Assume that you have been selected as the security consultant to perform a security review for an organization of your choice. The organization that you select for this assignment should have a public-facing website and, at minimum, one web application that can be used for this task.
You have been asked to review the website security of the organization of your choice and any web applications that are part of this site. Security risks such as SQL injection and social engineering should be considered.

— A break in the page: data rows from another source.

/-! ## mdrain, mzero and MATRIX commands (R301, R306) -/

/-- A word that the sequencer receives at issue, once per group, with the sources of its lowest lane. -/
def drainWord (i : Instr) (what : MopWhat) (a : Reg) (s : State) : Out :=
  issueWord i s (fun lanes src m =>
    let l := lanes.headD 0
    let id := m.now.nextId
    let m := m.launchOp i .engine (lanes.map (fun l => engineLane l)) 1
    m.receive m.now.cur.warp what (.word id) (src l a.toNat)
      (if what = .drainLocal then [src l (a.toNat + 1), src l (a.toNat + 2)] else []))

/-- mdrain.l. -/
def execMdrainL (c : Bool) (g : Guard) (fs : Bool) (a : Reg) (s : State) : Out := drainWord (.mdrainL c g fs a) .drainLocal a s
/-- mdrain.r. -/
def execMdrainR (c : Bool) (g : Guard) (fs : Bool) (d a : Reg) (s : State) : Out := drainWord (.mdrainR c g fs d a) .drainRegs a s
/-- mzero. -/
def execMzero (c : Bool) (g : Guard) (fs : Bool) (a : Reg) (s : State) : Out := drainWord (.mzero c g fs a) .zero a s

/-- A MATRIX command handed to the sequencer (R306); MALFORMED is decided at once. -/
def Sim.matrixCmd (m : Sim k s0) (cmd : Nat) (what : MopWhat) : Sim k s0 :=
  match m.now.cmd? cmd with
  | none => m
  | some c =>
    let w0 := (wordAt c.words 0).toNat
    let need : Word := if what = .drainLocal then 15 else 3
    let op := match what with | .product => 0 | .drainLocal => 1 | _ => 2
    if c.port != 2 || c.status.isSome || bits w0 31 28 != op ||
       m.now.mops.any (fun p => p.src == .cmd cmd) then m
    else if bits w0 27 23 != 0 || bits w0 21 20 != 0 || c.mask &&& need != need then m.decide_ cmd 1 0 0 0
    else m.receive c.warp what (.cmd cmd) (wordAt c.words 1) [wordAt c.words 2, wordAt c.words 3]

/-- MATRIX_MMA. -/
def execMatrixMma (cmd : Nat) (s : State) : Out := ran ((begin_ true s).matrixCmd cmd .product)
/-- MATRIX_DRAIN. -/
def execMatrixDrain (cmd : Nat) (s : State) : Out := ran ((begin_ true s).matrixCmd cmd .drainLocal)
/-- MATRIX_ZERO. -/
def execMatrixZero (cmd : Nat) (s : State) : Out := ran ((begin_ true s).matrixCmd cmd .zero)

end Sys2Proof.Machine
end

For this assignment, you should begin with a footprinting analysis (security reconnaissance) of the selected organization. Gather as much background information on the organization and its website as you can.

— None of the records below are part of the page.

/-- DRAIN_TIMEOUT (R380): a draining gang not retired in time is saved. -/
def execDrainTimeout (gi : Nat) (s : State) : Out :=
  let m := begin_ true s
  let g := s.gang gi
  match g.state, g.drainBy with
  | .placed, some t =>
    if t ≤ s.fc then
      let job := (s.stops.find? (fun x => x.todo.contains gi)).elim (StopJob.launch 0) (·.job)
      ran (m.saveGang job gi)
    else ran m
  | _, _ => ran m

/-- WORLD_SWITCH (R384): every job of the function that goes out is stopped, in ADAPTIVE mode with DRAINMAX 0; then its
counters are saved, and the function that comes in is restored. -/
def execWorldSwitch (out into : Option (BitVec 6)) (s : State) : Out :=
  let m := begin_ true s
  let timed (v : BitVec 6) : Bool := (Keyed.find s.vfs v.toNat).elim false (fun x => !x.desc.spatial)
  match out with
  | some v =>
    if timed v && (Keyed.find s.vfs v.toNat).elim false (fun x => !x.out) &&
       !s.stops.any (fun x => x.switch.isSome && x.job == .vf v) && into.elim true timed && into != some v then
      ran (m.startStop (.vf v) .adaptive 0 none (some into))
    else ran m
  | none =>
    match into with
    | some w => if timed w then ran (m.switchIn w) else ran m
    | none => ran m

end Sys2Proof.Machine
end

Prepare an 8- to 10-page report on the following aspects:
- Summarize the footprinting analysis of the company you selected.
- Explain how the information gathered during your footprinting analysis could be utilized to initiate an attack against the organization.
- Describe potential social engineering methods that could be used to acquire information about the organization’s computing environment.
- List at least 4–5 appropriate prevention techniques that can be used to thwart such social engineering techniques.
- Enumerate a series of countermeasures that can be used to avoid this type of footprinting attack.
- Identify a list of 10 web server vulnerabilities that the organization is most susceptible to.
- Determine at least 10 threats against the organization’s web applications that pose the greatest risk to the organization.
- Describe how SQL injection could pose a potential security threat to the organization’s web applications.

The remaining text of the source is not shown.